Member Reviews

This is a quick MG read focused on issues of body image, inter generational trauma, and fitting in. Yasmin is a relatively recent immigrant to the US from Iran who is regularly othered by cruel classmates because of her heritage, curly hair, thick eyebrows, and weight. However she also faces consistent othering at home, where her mother constantly harasses her about her weight, refusing to stop even when her husband and son express concerns (but don't actually stop the behavior, which was frustrating if realistic). While I appreciated that the author included a scene wherein the mother almost immediately relapses into her bullying behavior after seeming to realize the harm she is causing (which, again, was frustrating but realistic) the entire plot feels a bit too neatly wrapped up in the end. This might have been the result of trying to cram so much into a relatively short book.

This book shows more about body image, relationships with a family member, friendship, and embracing that true self. Yasmin struggles with her weight. Her mother encouraged her to lose weight in order to fit in a blue dress and other things. Yasmin wants her mother to be like her best friend’s mother. She was also bullied for the way she looked. Later on in the book Yasmin wants to feel better than ever by changing the way she looks.

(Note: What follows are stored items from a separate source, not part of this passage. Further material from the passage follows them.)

-- ==== Sys2Proof/Machine/Flags.lean ====
section
/-! DEFINITION. The flag computations of the block: the counting gate, borrow flags, the
interrupt-status register and the request line, the serial level and the status byte, REST and the pin
view (10_state.md R33, 60_exceptions.md R168, R169). -/

namespace Sys2Proof.Machine

/-- The counting gate: `enable_count AND (enable_reload OR NOT done)` (40_update_dispatcher.md R70, D6). -/
def Counter.counting (x : Counter) : Bool := x.enableCount && (x.enableReload || !x.done)

/-- A counter that does not count or got no tick in this pass clears both borrow flags (R71, D7). -/
def Counter.idle (x : Counter) : Counter := { x with borrowIn := false, borrowOut := false }

/-- `int_status[k] <- 1`: the one way a source raises an interrupt (60_exceptions.md R168). -/
def State.raiseInt (s : State) (k : Nat) : State := { s with intStatus := s.intStatus ||| (1#8 <<< k) }

/-- `if int_mask[k] = 1 then int_status[k] <- 1`: the mask gates the setting of a bit (41_timers.md R83,
60_exceptions.md R168). -/
def State.raiseIfEnabled (s : State) (k : Nat) : State :=
  if s.intMask.getLsbD k then s.raiseInt k else s

/-- The request line to the host CPU, a level (60_exceptions.md R169). -/
def irqLine (s : State) : Bool := s.intStatus != 0

/-- The level the serial engine asserts for as long as it holds (44_uart.md R147). -/
def Uart.irqLevel (u : Uart) : Bool := (u.txIrqEnable && !u.txActive) || (u.rxIrqEnable && u.rxReady)

/-- SERCTL as read (30_encoding.md R60, 44_uart.md R151). -/
def serctlByte (u : Uart) : Byte :=
  byteOfBits (!u.txActive) u.rxReady (!u.txActive) false u.rxOverrun u.rxFraming
    (u.rxData.getLsbD 15) (u.rxData.getLsbD 8)

/-- The error flags a SERCTL write with RESETERR (bit 3) clears (44_uart.md R152). -/
def Uart.resetErrors (u : Uart) (val : Byte) : Uart :=
  if val.getLsbD 3 then { u with rxOverrun := false, rxFraming := false } else u

/-- REST: `line_count` equals `B` minus one of `REST_OFFSETS`, by default `B - 2`, `B - 3` or `B - 4`, in
unbounded integers (43_display.md R131 (b), D22). -/
def restWindow (p : Params) (lineCount backup : Byte) : Bool :=
  p.restOffsets.any fun k => decide (lineCount.toNat + k = backup.toNat)

/-- One pin of the I/O port: the output latch where the pin is an output, else the input level
(45_system_registers.md R163). -/
def pinLevel (p : Params) (iodir driven : Byte) (k : Nat) : Bool :=
  if iodir.getLsbD k then driven.getLsbD k else p.ioIn.getLsbD k

/-- The REST pin: as an output it reads 0 exactly when software drives 1 and `rest` is latched true
(45_system_registers.md R163). -/
def restPin (p : Params) (iodir iodat : Byte) (rest : Bool) : Bool :=
  if iodir.getLsbD 3 then !(iodat.getLsbD 3 && rest) else p.ioIn.getLsbD 3

/-- IODAT as read: `{0, 0, 0, b4, b3, b2, b1, b0}` (45_system_registers.md R163). -/
def iodatByte (p : Params) (iodir iodat : Byte) (rest : Bool) : Byte :=
  byteOfBits false false false (pinLevel p iodir iodat 4) (restPin p iodir iodat rest)
    (pinLevel p iodir iodat 2) (pinLevel p iodir iodat 1) (pinLevel p iodir iodat 0)

end Sys2Proof.Machine
end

When you write a semi-autobiographical book, you tear your heart out and place it for the world to see, but sometimes that is the best way to get your story across. In this debut novel, the author takes a bit of her own adolescence and combines it into this fictional middle grade story of a girl trying to please her mother by losing weight.
Yasmin has gained weight since reaching puberty, and her mother, who was mocked for being too fat, and starved herself as a young woman, in Iran, doesn’t want to have this happen to her daughter. She must be thin, and beautiful, so she can have the same happy life that she has had. Yasmin doesn’t know any of this, just that her mother is happiest when she loses weight, and she wants to please her mother.
The blue dress, that this book is named for, is a dress that her mother sewed for Yasmin, but purposely made a size to small to encourage her to lose weight. It is the most beautiful dress that Yasmin has ever seen, but she simply can’t lose enough weight to fit into it, no matter how hard she tries. She skips meals. She throws up if she feels she has eaten too much. And she is miserable. On ttop of that, some white girls are making fun of her unibrow, and her curly hair.
Yasmin thinks if she can be thin and have straight hair, and wear makeup, that she can be like the cool girls, and life will be easier. And you can see this coming a mile away, that that isn't how life works. And the girls she thinks she has made friends with, the cool girls, are still mean to her, in the name of “just joking”, until the jokes hurt too much to be ignored.
This book had me in tears. There are mothers out there that think making their daughters thin will solve all their problems. They do it out of a warped sense of love.
Very down to earth, well written book. You can tell the author went through what her main character did, because it is so true to life, all the way down to hiding snacks under the bed, so that she can eat in private.
Thanks to Netgalley for making this book available for an honest review. This book is being published the 24th of March 2026.